Proteins of importance to human biology can populate significantly different three-dimensional (3d) structures at equilibrium. By doing so, a protein is able to interface with different molecules in the cell and so modulate its function. A structure-by-structure characterization of a proteins transition between two structures is central to elucidate the role of structural dynamics in regulating molecular interactions, understand the impact of sequence mutations on function, and design molecular therapeutics. Much wet- and dry-laboratory research is devoted to characterizing structural transitions. Computational approaches rely on constructing a full or partial, structured representation of the energy landscape that organizes structures by potential energy. The representation readily yields one or more paths that consist of series of structures connecting start and goal structures of interest. In this paper, we propose instead to cast the problem of computing transition paths as a multiobjective optimization one. We identify two desired characteristics of computed paths, energetic cost and structural resolution, and propose a novel evolutionary algorithm (EA) to compute low-cost and highresolution paths. The EA evolves paths representing a specific structural excursion without a priori constructing the energy landscape. Preliminary applications suggest the EA is effective while operating under a reasonable computational budget.

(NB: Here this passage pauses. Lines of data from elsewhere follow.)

-- ==== Sys2Proof/Machine/Security.lean ====
section
/-!
DEFINITION. Identity, attestation, owner sessions and the life cycle (R411–R422).
-/

namespace Sys2Proof.Machine

open Sys2Proof

/-! ### Identity keys (R411, R412) -/

/-- A private key from a 64-byte seed. -/
def seedKey (seed : List Byte) : Nat := beNat seed % (p384N - 1) + 1

/-- The public key of a private one. -/
def ecPublic (d : Nat) : Nat × Nat := (ecMul d p384G).getD (0, 0)

/-- The DevID key pair's private key. -/
def State.devidKey (s : State) : Nat :=
  seedKey (hkdfExpand (hkdfExtract (asciiBytes "PM6 devid") s.fuses.uds) (asciiBytes "key") 64)

/-- FW_DIGEST of what runs: the slot image, or in MINIMAL the boot ROM's service (R458). -/
def State.fwDigest (s : State) : List Byte :=
  if s.dev.mode = .minimal then padTo 48 Config.romDigest else sha384 s.flash.active.bytes

/-- The alias key, a function of the secret and of the firmware's digest. -/
def State.aliasKey (s : State) : Nat :=
  seedKey (hkdfExpand (hkdfExtract s.fwDigest s.fuses.uds) (asciiBytes "PM6 alias") 64)

/-- The alias certificate, made from the firmware's digest and SVN and the two keys (PRESUMED, log 5). -/
def State.aliasCertificate (s : State) : List Byte :=
  (Config.aliasCert (s.fwDigest ++ leBytes 4 s.flash.active.svn)
    (ecBytes (ecPublic s.aliasKey) ++ ecBytes (ecPublic s.devidKey))).take 4096

/-! ### Attestation (R413) -/

/-- The entry of a pasture in the report (Table 16-2). -/
def Pasture.attested (x : Pasture) : List Byte :=
  let st := x.stat.state
  if st = .empty ∨ st = .loading then padTo 96 (leBytes 1 st.code)
  else
    leBytes 1 st.code ++ leBytes 1 x.stat.spanIndex ++ leBytes 2 x.comp.profile ++ leBytes 4 0 ++ leBytes 8 x.comp.sid
      ++ padTo 16 x.comp.jobId ++ padTo 48 x.comp.digest ++ padTo 16 []

/-- Bytes 0x000 to 0x6FF of the report. -/
def State.reportBody (s : State) (nonce : List Byte) : List Byte :=
  leBytes 2 1 ++ leBytes 1 s.fuses.lcState ++ leBytes 1 s.fuses.returns ++ leBytes 2 s.ident.part.code
    ++ leBytes 2 s.ident.stepping.code ++ leBytes 4 s.time.ns ++ leBytes 4 s.fuses.svnMin ++ padTo 16 s.ident.serial
    ++ padTo 32 nonce ++ padTo 48 s.fwDigest ++ leBytes 8 s.fwVersion ++ padTo 8 []
    ++ (if s.fuses.ownerSet then padTo 48 s.fuses.ownerHash else padTo 48 []) ++ padTo 80 []
    ++ (List.range 16).flatMap (fun p => (s.pas p).attested)

/-- The 16,384 bytes of an ATTEST result; `k` is the per-message number of its signature. -/
def State.attestation (s : State) (nonce : List Byte) (k : Nat) : List Byte :=
  let body := s.reportBody nonce
  let certs := [s.ident.prodCert.take 4096, s.fuses.devCert.take 4096, s.aliasCertificate]
  let dir := (certs.zipIdx).flatMap (fun e => leBytes 4 (0x1000 * (e.2 + 1)) ++ leBytes 4 e.1.length)
  padTo 0x800 (body ++ ecdsaSign s.aliasKey k body) ++ padTo 0x800 dir ++ certs.flatMap (padTo 4096)

/-- ATTEST returns the report and the certificates. -/
def attestCard : Card :=
  { opcode := 0x0B01, modes := "SEM", session := false, names := false, waits := false, lengthOk := lenIs 48,
    run := fun c g s => s.checked g (reservedZero c 12 4 ++ resultChecks c 16384 ++
      [stateCheck (s.lcIs [lcBlank, lcEnded]) 0x0413]) (fun s =>
        let (k, s) := s.draw 384
        s.completeResult g c [] (s.attestation (slice c.params 16 32) k) true) }

def execAttest (c : Cmd) (s : State) : Host.Outcome State Fault Refusal := .next (s.runCard attestCard c)

/-! ### Owner sessions (R414–R417) -/

/-- A SESSION_ID that is not 0 and not in use, from a draw. -/
def State.newSid (s : State) : Nat × State :=
  let (x, s) := s.draw 64
  let cand := (List.range 66).map (fun i => (x + i) % 2 ^ 64)
  ((cand.find? (fun n => n != 0 && (s.session n).isNone)).getD 1, s)

/-- Bind a ring. -/
def State.bindRing (s : State) (ring sid rebind : Nat) : State :=
  s.modRing ring (fun r => { r with bound := some { sid := sid, rebind := rebind } })

/-- The result of Table 16-4 but for CONFIRM and SIG. -/
def sessionHead (sid rebind : Nat) (eph nonceD confirm : List Byte) : List Byte :=
  leBytes 8 sid ++ beBytes 4 rebind ++ padTo 4 [] ++ padTo 96 eph ++ padTo 32 nonceD ++ padTo 48 confirm

/-- Open a session with the owner's ephemeral key: its keys, its binding and its result. -/
def State.openSession (s : State) (g : Prog) (c : Cmd) : State :=
  let eph := slice c.params 24 96
  let nonceO := slice c.params 120 32
  let (sid, s) := s.newSid
  let (x, s) := s.draw 384
  let (nonceD, s) := s.drawBytes 32
  let (k, s) := s.draw 384
  let d := x % (p384N - 1) + 1
  let z := (ecdh d (ecOfBytes eph)).getD []
  let ses : Session := { sid := sid, rebind := 0, prk := hkdfExtract (nonceO ++ nonceD) z, headers := 0, nonces := [] }
  let s := s.modHost (fun h => { h with sessions := h.sessions ++ [ses] })
  let s := s.bindRing c.ring sid 0
  let confirm := hmac384 (s.kBind sid) (asciiBytes "PM6 confirm" ++ leBytes 8 sid)
  let head := sessionHead sid 0 (ecBytes (ecPublic d)) nonceD confirm
  s.completeResult g c [] (head ++ ecdsaSign s.aliasKey k (head ++ eph ++ nonceO)) false

/-- Checks that both modes share: the reserved fields before the MODE's own, RESULT and MODE. -/
def sessionOpenChecks (s : State) (c : Cmd) (own : List Check) : List Check :=
  reservedZero c 12 4 ++ reservedZero c 17 7 ++ own ++ resultChecks c 288 ++ [rangeCheck (decide (1 < fieldAt c.params 16 1)) 16,
    stateCheck (s.lcIs [lcBlank, lcEnded]) 0x0413, stateCheck (s.ring c.ring).bound.isSome 0x040E]

/-- SESSION_OPEN, MODE 0, with a packet whose MODE is neither. -/
def sessionOpenCard : Card :=
  { opcode := 0x0B02, modes := "SEM", session := false, names := false, waits := false, lengthOk := lenIs 344,
    run := fun c g s =>
      let eph := ecOfBytes (slice c.params 24 96)
      let own := ecOfBytes (slice c.params 152 96)
      s.checked g (sessionOpenChecks s c [] ++ [stateCheck (decide (Config.maxSessions ≤ s.host.sessions.length)) 0x0408,
        stateCheck (!ecOnCurve eph || !ecOnCurve own) 0x0409,
        stateCheck (!ecdsaVerify own (slice c.params 24 224 ++ padTo 16 s.ident.serial) (slice c.params 248 96)) 0x0407])
        (fun s => s.openSession g c) }

def sessionMode (c : Cmd) : Nat := fieldAt c.params 16 1

def execSessionOpen (c : Cmd) (s : State) : Host.Outcome State Fault Refusal :=
  .next (if sessionMode c = 1 then s else s.runCard sessionOpenCard c)

/-- The PROOF that rebinds a ring to a session (R416). -/
def State.rebindProof (s : State) (ring : Nat) (x : Session) : List Byte :=
  hmac384 (s.kBind x.sid) (asciiBytes "PM6 rebind" ++ padTo 16 s.ident.serial ++ leBytes 1 ring ++ beBytes 4 (x.rebind + 1))

/-- SESSION_OPEN, MODE 1: bind the ring to an existing session. -/
def sessionRebindCard : Card :=
  { opcode := 0x0B02, modes := "SEM", session := false, names := false, waits := false, lengthOk := lenIs 344,
    run := fun c g s =>
      let sid := fieldAt c.params 24 8
      let good := match s.session sid with
        | some x => s.rebindProof c.ring x == slice c.params 32 48
        | none => false
      let n := ((s.session sid).map (fun x => x.rebind + 1)).getD 0
      s.checked g (sessionOpenChecks s c (reservedZero c 80 264) ++ [stateCheck (!good) 0x0410]) (fun s =>
        let s := s.modHost (fun h => { h with sessions := h.sessions.map (fun x =>
          if x.sid = sid then { x with rebind := x.rebind + 1 } else x) })
        let s := s.bindRing c.ring sid n
        s.completeResult g c [] (sessionHead sid n [] [] [] ++ padTo 96 []) false) }

def execSessionRebind (c : Cmd) (s : State) : Host.Outcome State Fault Refusal :=
  .next (if sessionMode c = 1 then s.runCard sessionRebindCard c else s)

/-- End a session with every binding of it. -/
def State.closeSession (s : State) (sid : Nat) : State :=
  s.modHost (fun h => { h with
    sessions := h.sessions.filter (fun x => x.sid != sid)
    rings := tmap h.rings CmdRing.init (fun r => if r.bound.map Binding.sid = some sid then { r with bound := none } else r) })

/-- A session holds a pasture that is not EMPTY. -/
def State.sessionHolds (s : State) (sid : Nat) : Bool :=
  s.pastures.any (fun p => (p.2.stat.state != .empty) && p.2.comp.sid == sid)

/-- SESSION_CLOSE ends the session of its ring. -/
def sessionCloseCard : Card :=
  { opcode := 0x0B03, modes := "SEM", session := true, names := false, waits := false, lengthOk := lenIs 8,
    run := fun c g s =>
      let sid := (s.ringSid c.ring).getD 0
      s.checked g (reservedZero c 0 8 ++ [stateCheck (s.sessionHolds sid) 0x020A]) (fun s =>
        (s.closeSession sid).complete g 0 []) }

def execSessionClose (c : Cmd) (s : State) : Host.Outcome State Fault Refusal := .next (s.runCard sessionCloseCard c)

/-! ### Life cycle (R420–R422) -/

/-- The transitions of Table 16-6 with the SIGNER of each. -/
def lcSigner : Nat → Nat → Option Nat
  | 0, 1 => some 1
  | 1, 2 => some 0
  | 2, 3 => some 0
  | 3, 2 => some 0
  | 2, 4 => some 0
  | 3, 4 => some 0
  | 0, 4 => some 1
  | 1, 4 => some 1
  | _, _ => none

/-- What the signature of a transition covers. -/
def State.lcMessage (s : State) (target : Nat) (key : List Byte) : List Byte :=
  asciiBytes "PM6 LC" ++ padTo 16 s.ident.serial ++ leBytes 1 s.fuses.lcState ++ leBytes 1 target
    ++ leBytes 1 s.fuses.lcCounter ++ key

/-- The key and the signature of a transition hold. -/
def State.lcAuthentic (s : State) (target signer : Nat) (key sig : List Byte) : Bool :=
  let m := s.lcMessage target key
  let q := if signer = 1 then s.ident.lcPub else ecOfBytes key
  let owner := signer == 1 || s.fuses.lcState == lcProvisioned || sha384 key == s.fuses.ownerHash
  let cert := !(s.fuses.lcState == lcBlank && target == lcProvisioned) ||
    (Config.certChainOk s.fuses.devCert && Config.certKey s.fuses.devCert == ecPublic s.devidKey)
  lcSigner s.fuses.lcState target == some signer && ecOnCurve q && owner && cert && ecdsaVerify q m sig

/-- LC_TRANSITION completes, then the device enters ERASE; fuses burn when its wipe is done. -/
def lcTransitionCard : Card :=
  { opcode := 0x0B04, modes := "SM", session := false, names := false, waits := false, lengthOk := lenIs 200,
    run := fun c g s =>
      let target := fieldAt c.params 0 1
      let signer := fieldAt c.params 1 1
      let key := slice c.params 8 96
      let legal := (lcSigner s.fuses.lcState target).isSome
      s.checked g (reservedZero c 2 6 ++ (if signer = 1 then reservedZero c 8 96 else []) ++
        [rangeCheck (decide (1 < signer)) 1,
         stateCheck (s.lcIs [lcEnded] || (s.lcIs [lcBlank] && !legal)) 0x0413, stateCheck s.anyLive 0x020A,
         stateCheck (!legal) 0x040C,
         stateCheck (s.fuses.lcState == lcField && target == lcReturn && decide (4 ≤ s.fuses.returns)) 0x040D,
         stateCheck (!s.lcAuthentic target signer key (slice c.params 104 96)) 0x040B]) (fun s =>
          (s.complete g 0 []).enterErase (.lifeCycle target key)) }

def execLcTransition (c : Cmd) (s : State) : Host.Outcome State Fault Refusal := .next (s.runCard lcTransitionCard c)

/-- The fuses that a transition burns (Table 16-6). -/
def Fuses.burn (f : Fuses) (target : Nat) (key : List Byte) : Fuses :=
  let f := { f with lcCounter := f.lcCounter + 1 }
  if target = lcField ∧ f.lcState = lcProvisioned then { f with lcState := target, ownerSet := true, ownerHash := sha384 key }
  else if target = lcReturn then { f with lcState := target, returns := f.returns + 1 }
  else if target = lcEnded then { f with lcState := target, uds := List.replicate 48 0xFF, devCert := [] }
  else { f with lcState := target }

end Sys2Proof.Machine
end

Path-based Guidance of an Evolutionary Algorithm in Mapping a Fitness Landscape and its Connectivity

Understanding function regulation in proteins that switch between different structural states at equilibrium requires both finding the basins that correspond to such states and computing the sequence of intermediate structures employed (i.e., the path taken) in basin-to-basin switching. Recent worksuggests that evolutionary strategies can be used to map protein energy landscapes effectively. Further work has shown that the constructed maps can be additionally equipped with connectivity information to help identify basin-switching paths. Here we highlight a potential issue when the problems of mapping and path finding are considered separately. We conduct a simple, proof-of principle study that demonstrates the ability of an EA to allow extracting better paths from an EA-built map when the EA is supplied with the right information. The study is conducted on two key, multi-state proteins of importance to human biology and disease. The results presented here suggest that further research efforts to guide an EA with path-based information are warranted and feasible.